The temple was also used for military conferences by the Marathas against the Nizam and the British Empire in the 18th and 19th centuries, as it was situated away from the Parvati Temple. Earlier the garden was not in place and there was a lake and a small temple at the center. The temple used to be widely known as "Talyatla Ganapati" (Ganesh temple in the lake). The Peshwa, his commander, and the advisors would go into the lake by boat to discuss the issue and plans. It is also recorded that the boats were steered by non-natives like Africans for complete secrecy, as they did not understand Marathi.

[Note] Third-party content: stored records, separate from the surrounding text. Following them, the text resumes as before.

-- ==== Sys2Proof/Machine/Modes.lean ====
section
/-! DEFINITION. Modes (R37 to R47): the mode command, a claim of the pair, what each quay does as it takes a mode up, and
SAFE entry (R426). Readings and choices: DEDUCED log 25, 26. -/

namespace Sys2Proof.Machine

def mCOMMAND : Nat := 0x4D44
def bDONE : Nat := 2
def bFAILED : Nat := 3

def State.modeRefuse (s : State) (code : Nat) : State := s.p SYS_MODE_REFUSAL 0 code

/-- MODE and PREV_MODE, with the Logbook's record (R40, R437). -/
def State.setMode (s : State) (m master : Nat) : State :=
  let old := s.mode
  ((s.p SYS_MODE_PREV_MODE 0 old).p SYS_MODE_MODE 0 m).logFixed 0x0002 master m old 0 0

/-- Whether any quay is enabled. -/
def State.anyQuay (s : State) : Bool := (List.range 6).any fun q => s.on BRN_QUAY_CTRL_ENABLE (dQuay q)

/-- The device enters STANDBY: no copy has been taken up, no epoch adopted (R409, R416), and every overlay is empty. -/
def State.enterStandby (s : State) : State :=
  let s := (List.range 8).foldl (fun s i =>
    (s.p PAIR_STREAM_STATUS_TAKEN (dStream i) 0).setStream i { lastDone := s.fab }) s
  let s := (List.range 6).foldl (fun s q => s.setQuay q { s.quay q with overlay := [], halted := false }) s
  { s with pair := { s.pair with adopted := false, swept := 0, swapNoted := false, released := false } }.p
    PAIR_STATUS_BCN_SYNCED 0 0

/-- Debug requests that no boundary has taken are gone in a mode in which BRN_CORE_DEBUG does not act (R136). -/
def State.dropDebug (s : State) : State :=
  (List.range 24).foldl (fun s c => s.setCore c { s.core c with haltReq := false, stepping := false }) s

/-- A mode command is accepted (R40, R41): every enabled quay is to take the mode up, and Tally with it; one to RUN resumes
every debug-halted core (R136). -/
def State.modeAccept (s : State) (m master : Nat) : State :=
  let s := ((s.setMode m master).p SYS_MODE_TRANSIT 0 1).modeRefuse 0
  let s := (List.range 6).foldl (fun s q =>
    if s.on BRN_QUAY_CTRL_ENABLE (dQuay q) then s.setQuay q { s.quay q with cmdAt := some s.fab } else s) s
  let s := if m = STANDBY then s.enterStandby else s
  let s := if m = RUN then (List.range 24).foldl (fun s c => s.setCore c (s.core c).resume) s else s
  let s := if m = RUN ∨ m = STANDBY then s.dropDebug else s
  (s.tlyMode m).transitCheck

/-- A reaction fault is registered at Breakwater in this fabric cycle (R40, R42): it has been, or its registration waits in
the queue, which holds what the cycle brings. -/
def State.reactsNow (s : State) : Bool :=
  s.reactAt == some s.fab || (!s.reactions.isEmpty && s.pending.contains .reactionFault)

/-- The code that refuses a mode command, 0 where it is accepted: the tests of R40 in their order, then the conditions of
R39. -/
def State.modeCode (s : State) (confirm m : Nat) : Nat :=
  let boot := s.g SYS_BOOT_STATUS_STATE
  if confirm ≠ mCOMMAND then 0x028
  else if s.on SYS_MODE_TRANSIT then 0x029
  else if s.reactsNow then 0x02A
  else if boot = bFAILED then 0x023
  else if s.mode = COMMISSION ∧ (m = RUN ∨ m = PROVISION) then 0
  else if s.mode ≠ PROVISION ∨ m = PROVISION ∨ m = SAFE ∨ 6 ≤ m then 0x020
  else if m = FACTORY then (if s.bst.unlocked && s.on BST_STATUS_TEST_ROOT then 0 else 0x026)
  else if boot ≠ bDONE then 0x023
  else if s.on SYS_MODE_ID_SEEN = false then 0x021
  else if s.anyQuay = false then 0x022
  else if m = STANDBY then
    (if !(s.on PAIR_CTRL_ENABLE && s.on PAIR_STATUS_LINK) then 0x024 else if s.on PAIR_STATUS_PEER_OWN then 0 else 0x025)
  else if s.on PAIR_CTRL_ENABLE && s.on PAIR_STATUS_PEER_OWN then 0x027
  else 0

/-- A write of SYS_MODE_CMD (R40); with PAIR enabled the way from PROVISION to COMMISSION or RUN begins with a claim
(R404). -/
def State.modeCommand (s : State) (confirm m master : Nat) : State :=
  let code := s.modeCode confirm m
  if code ≠ 0 then s.modeRefuse code
  else if s.mode = PROVISION ∧ s.on PAIR_CTRL_ENABLE = true ∧ (m = COMMISSION ∨ m = RUN) then
    let s := ((s.p PAIR_STATUS_OWN 0 1).p PAIR_STATUS_CLAIM 0 1).p SYS_MODE_TRANSIT 0 1
    { s with pair := { s.pair with claim := some (s.fab, m, master, true), releasing := false } }
  else s.modeAccept m master

/-- MODE_COMMAND (R40): a write of SYS_MODE_CMD by a master: its fields CONFIRM and TARGET. -/
def execModeCommand (confirm : BitVec 16) (target : Fin 8) (master : Fin 42) (s : State) : Out' :=
  .next (s.command fun s => s.modeCommand confirm.toNat target.val master.val)

/-- PAIR_CLAIM_DECIDED (R404): 4 µs after a claim began. -/
def execPairClaimDecided (s : State) : Out' :=
  .next (match s.pair.claim with
    | some (t, m, master, rel) =>
      if t + 4 * usCycles ≤ s.fab then
        let s := { s with pair := { s.pair with claim := none } }.p PAIR_STATUS_CLAIM 0 0
        if rel || s.g PAIR_CTRL_UNIT == 0 then
          { s with pair := { s.pair with grace := some s.fab } }.modeAccept m master
        else ((s.p PAIR_STATUS_OWN 0 0).p SYS_MODE_TRANSIT 0 0).modeRefuse 0x027
      else s
    | none => s)

/-! ## Taking a mode up (R41, R47) -/

/-- A quay's tasks end: nothing is released, nothing waits. -/
def State.stopQuay (s : State) (q : Nat) : State :=
  let s := (List.range 8).foldl (fun s k => s.p BRN_ERR_STATS_QUEUED (dEvt q k) 0) s
  s.setQuay q { s.quay q with tasks := [], port := [], acts := [], actNow := [], started := false, startFrom := none }

/-- Enabled cores of a quay leave reset and idle (R135). -/
def State.idleCores (s : State) (q : Nat) : State :=
  (List.range 4).foldl (fun s i =>
    let k := s.core (4 * q + i)
    if k.run = .reset then s.setCore (4 * q + i) { k with run := .idle, cycBase := s.fab } else s) s

/-- A quay takes the commanded mode up at its scan boundary. -/
def State.quayTakeup (s : State) (q : Nat) : State :=
  let k := s.quay q
  match k.cmdAt with
  | none => s
  | some t =>
    if s.atBoundary q then
      let s := s.setQuay q { k with mode := s.mode, cmdAt := none, forced := false }
      let s := if s.mode = PROVISION then s.stopQuay q
        else if k.mode = PROVISION then (s.idleCores q).armStartup q t else s
      s.transitCheck
    else s

/-- QUAY_MODE_TAKEUP (R41): an enabled quay reaches a scan boundary after a mode command. -/
def execQuayModeTakeup (q : Fin 6) (s : State) : Out' := .next (s.quayTakeup q)

/-! ## SAFE entry (R42, R426, R427) -/

/-- A quay is in SAFE (R37): its programs go on without the overlay of a standby; one that was in PROVISION begins with
its start-up task. -/
def State.quaySafe (s : State) (q : Nat) : State :=
  let k := s.quay q
  if s.on BRN_QUAY_CTRL_ENABLE (dQuay q) then
    let s := s.setQuay q { k with mode := SAFE, cmdAt := none, forced := false, overlay := [], halted := false }
    if k.mode = PROVISION then (s.idleCores q).armStartup q s.fab else s
  else s

/-- A safe duty is forced at once (R426, R494). -/
def State.forcePwm (s : State) : State :=
  (List.range 16).foldl (fun s n =>
    if s.on PIO_PWM_CFG_ENABLE (dPwm n) then s.p PIO_PWM_APPLIED_DUTY (dPwm n) (s.g BKW_SAFE_PWM_DUTY (4 * n)) else s) s

/-- A set that is armed is not applied (R72). -/
def State.disarm (s : State) : State :=
  if s.prf = pARMED then (s.setPrf pPROVEN).p PRF_STATUS_REFUSAL 0 0x009 else s

/-- Entry to SAFE for the fault of a source and bit: a claim, a transition, a planned swap and a takeover are abandoned;
the copies stop; OWN_N is to be released; SAFE_OUT frames follow unless a FIT partner takes over. -/
def State.enterSafe (s : State) (src fbit : Nat) (injected : Bool) : State :=
  let owns := s.on PAIR_STATUS_OWN
  let out := !(s.on PAIR_CTRL_ENABLE && s.on PAIR_STATUS_PEER_FIT)
  let swap := s.pair.swapTime.isSome
  let s := (((s.p SYS_MODE_PREV_MODE 0 s.mode).p SYS_MODE_MODE 0 SAFE).p SYS_MODE_TRANSIT 0 0).p PAIR_STATUS_CLAIM 0 0
  let s := { s with pair := { s.pair with claim := none, grace := none, swapTime := none, swapAt := none, finals := false,
                                          takeover := false, bcnWait := false, safeOut := out, safeAt := none,
                                          releasing := owns } }
  let s := if swap then s.p PAIR_SWAP_CMD_SWAP_STATE 0 0 else s
  let s := s.cutCopies
  let s := ((List.range 6).foldl (fun s q => s.quaySafe q) s).dropDebug
  let s := (((s.p BKW_STATE_SAFE 0 1).p BKW_STATE_INJECTED 0 (bit injected)).p BKW_STATE_CAUSE_SRC 0 src).p
    BKW_STATE_CAUSE_BIT 0 fbit
  let s := (s.tlyMode SAFE).disarm.forcePwm
  let s := s.putTime BKW_SAFE_TIME_NS_NANOSECONDS 0 s.tideNs
  s.logFixed 0x0003 0xFF (2 ^ 31 + bit injected * 2 ^ 30 + src * 2 ^ 16 + fbit) 0 0 0

/-- REACTION_FAULT (R426): the oldest reaction fault is registered at Breakwater. SAFE is entered once. -/
def execReactionFault (s : State) : Out' :=
  .next (match s.reactions with
    | (src, fbit, inj) :: rest =>
      let s := { s with reactions := rest, reactAt := some s.fab }
      if s.mode = SAFE then s else s.enterSafe src fbit inj
    | [] => s)

/-- OWN_N_RELEASE (R426): the last Mooring message in transmission has ended. -/
def execOwnNRelease (s : State) : Out' :=
  .next (if s.pair.releasing then { s with pair := { s.pair with releasing := false } }.p PAIR_STATUS_OWN 0 0 else s)

/-- ALIVE_TOGGLE (R428): outside SAFE a driven ALIVE changes level 500 µs after its last edge, or after it was first driven. -/
def execAliveToggle (s : State) : Out' :=
  let next := s.pair.aliveAt + 500 * usCycles
  .next (match s.pair.alive with
    | some b =>
      if s.mode = SAFE ∨ s.fab < next then s else { s with pair := { s.pair with alive := some (!b), aliveAt := next } }
    | none => s)

/-- A write of BKW_INJECT (R431): in FACTORY, with GO, of a fault bit that exists. -/
def State.inject (s : State) (src fbit : Nat) : State :=
  if s.mode = FACTORY then
    match FBlk.ofSrc src with
    | some b => if fbit < b.width then s.raise b fbit none 0xFFF true else s
    | none => s
  else s

/-- FAULT_INJECT (R431): BKW_INJECT written with GO, a source and a bit. -/
def execFaultInject (src : Fin 512) (fbit : Fin 32) (s : State) : Out' := .next (s.command fun s => s.inject src.val fbit.val)

/-- CONFLICT_GRACE_END (R406): 8 µs after a claim was accepted; a partner still registered as owning conflicts. -/
def execConflictGraceEnd (s : State) : Out' :=
  .next (match s.pair.grace with
    | some t =>
      if t + 8 * usCycles ≤ s.fab then
        let s := { s with pair := { s.pair with grace := none } }
        if s.on PAIR_STATUS_PEER_OWN && s.on PAIR_STATUS_OWN then s.raise .pair PAIR_ROLE_CONFLICT none 0 else s
      else s
    | none => s)

end Sys2Proof.Machine
end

Over the last two centuries, the temple and its surrounding area have been renovated many times. The last major renovation took place in 1969 under the direction of Mahadev Kumthekar and Anandrao Mane.
A zoo called Peshwe Park, opened in 1953, was adjacent to Sarasbaug or the lake that predated it. Starting in 1999 until 2005, the animals at the zoo were all moved to the Rajiv Gandhi Zoological Park situated in the south of the city. This garden and temple are one of the primary landmarks of Pune.

In 1995, a small museum, displaying over a few hundred idols of Lord Ganesha, was added to the temple premises.

==Location==

The temple was constructed at the foot of Parvati hill.

Sarasbaug is located within a kilometer from Swargate Bus Station, a ground transport station for Pune and around 6 kilometers from Pune Railway Station.